Улыбка ее была какой-то особенной. Она появлялась на лице мягко, словно извиняясь за свое появление. Невольно Ростовцев вспомнил Риту. Вспомнил такой, какой она представлялась ему во время его полуснов.
— Нет, Тамара. Вот теперь вы ошибаетесь. Девушки, к сожалению, такие не все, — произнес он, вздохнув. — Я как раз знал одну, которая была непохожей на вас. Очень непохожей. Она не нашла для меня тех слов, которые нашли вы. А она была близка мне...— Он снова вздохнул и сказал: — Я хочу, чтобы мы сделались с вами друзьями. Возьмите стул и сядьте, пожалуйста, рядом. Конечно, если вы не заняты.
— Я свободна.
— Вот так... — Ростовцев некоторое время задумчиво смотрел перед собой и затем продолжал: — Все то, о чем вы говорили мне, не было для меня новостью. Почти то же я сам говорил одному моему сослуживцу. Помните? Тому, чьи письма пришлось отсылать вам. Я тогда нехорошо поступил, нечаянно напомнив о вашем несчастье. Но я не знал. И когда сегодня вы говорили мне так терпеливо о мужестве, я думал о вас же самих. Вы старались помочь мне, мужчине, а ведь вы — девушка, у которой есть свое горе! И горе, вероятно, большее, чем мое.
Тамара отвернулась. Борис заметил, как ее тонкие пальцы нервно сжали складку белой материи халата.
Ростовцеву захотелось сказать ей что-нибудь хорошее, теплое и простое. Но все фразы, приходившие в голову, казались ему не такими, и он с досадой отбрасывал их. То большое и чистое, которое трудно назвать каким-то определенным именем и которое было неотъемлемой частью ее души, не нуждалось в его словах.
Помолчав, Борис осторожно сказал:
— А о мужестве вы сказали правильно. В вас оно есть. Хотелось бы, чтобы оно было и во мне.
— В вас его больше, — грустно улыбнулась Тамара.
— Да... — неопределенно произнес Ростовцев.

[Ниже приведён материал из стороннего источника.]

-- ==== Sys2Proof/Machine/Step.lean ====
section
/-! DEFINITION. One step: the next move of the host's script and schedule. -/

namespace Sys2Proof.Machine

/-- One step. With no move left nothing happens. Units that run no command then wait on their command ports
(70_reset_and_hazards.md R131, "A run ends ... when the host sends no more commands"; log entry 5). DESIGN CHOICE: a unit that
still runs a command when the list runs out makes no further access and returns no response; on the hardware it would
finish (R131), so that is a run cut off, not one that has ended (log entry 18). -/
def step (s : State) : Host.Outcome State Fault Refusal :=
  match s.inputs with
  | [] => .next s
  | i :: rest => move i { s with inputs := rest }

/-- `s` with the command of a table word as the next move, sent to unit 0 with every operand value zero: the machine
fetches nothing (20_memory.md R47), and a program is the host's sequence of commands (log entry 6). -/
def State.withFetchWord (s : State) (nbits w : Nat) : State :=
  { s with inputs := .command 0 (tableCommand nbits w) :: s.inputs }

end Sys2Proof.Machine
end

— Что вы сказали? — спросила его она.
— Дайте мне спички. Они в столике.
Тамара выдвинула ящичек и подала коробок.
— Теперь, пожалуйста, дайте сверточек с моими документами, — попросил он ее. — Он лежит там же.
Отыскав какую-то фотографию в своем бумажнике, он подал ее Тамаре.
— Вот карточка той девушки. Она принесла ее перед моим отъездом на фронт. На обратной стороне она написала: «В знак нашей дружбы». И когда дружба кончилась, я слишком погорячился. Нужно было сделать другое.
Он чиркнул спичку и поднес ее к уголку фотографии.
Пламя лизнуло бумагу. Сначала уголок почернел, затем вспыхнул. Желатина потрескивала и коробилась, разгораясь коптящим пламенем. Огонь постепенно охватывал все большую поверхность карточки. Вот он дошел до платья Риты, вот почернел и загорелся медальон. Когда пламя дошло до лица, Ростовцев бросил карточку на пол. Догорев, она потухла, и на ее месте осталась лишь тонкая пленка серого пепла.
В комнате запахло паленым.
— Вот что нужно было сделать вместо того, чтобы портить себе жизнь, — сказал Ростовцев. — Это было бы проще и естественнее. А это...— он протянул Тамаре три новенькие хрустящие десятирублевые бумажки, — это деньги, которые она дала мне, чтобы я вернулся... Я не отдал ей долг. Возьмите их и купите на них вина. Мы выпьем его вместе, когда я поправлюсь.
— Я не пью, — возразила Тамара, улыбнувшись своей особой извиняющейся улыбкой.
Она подошла к окну и распахнула его настежь. Запах горелого еще носился в комнате. Чистый воздух широкой волной хлынул в палату.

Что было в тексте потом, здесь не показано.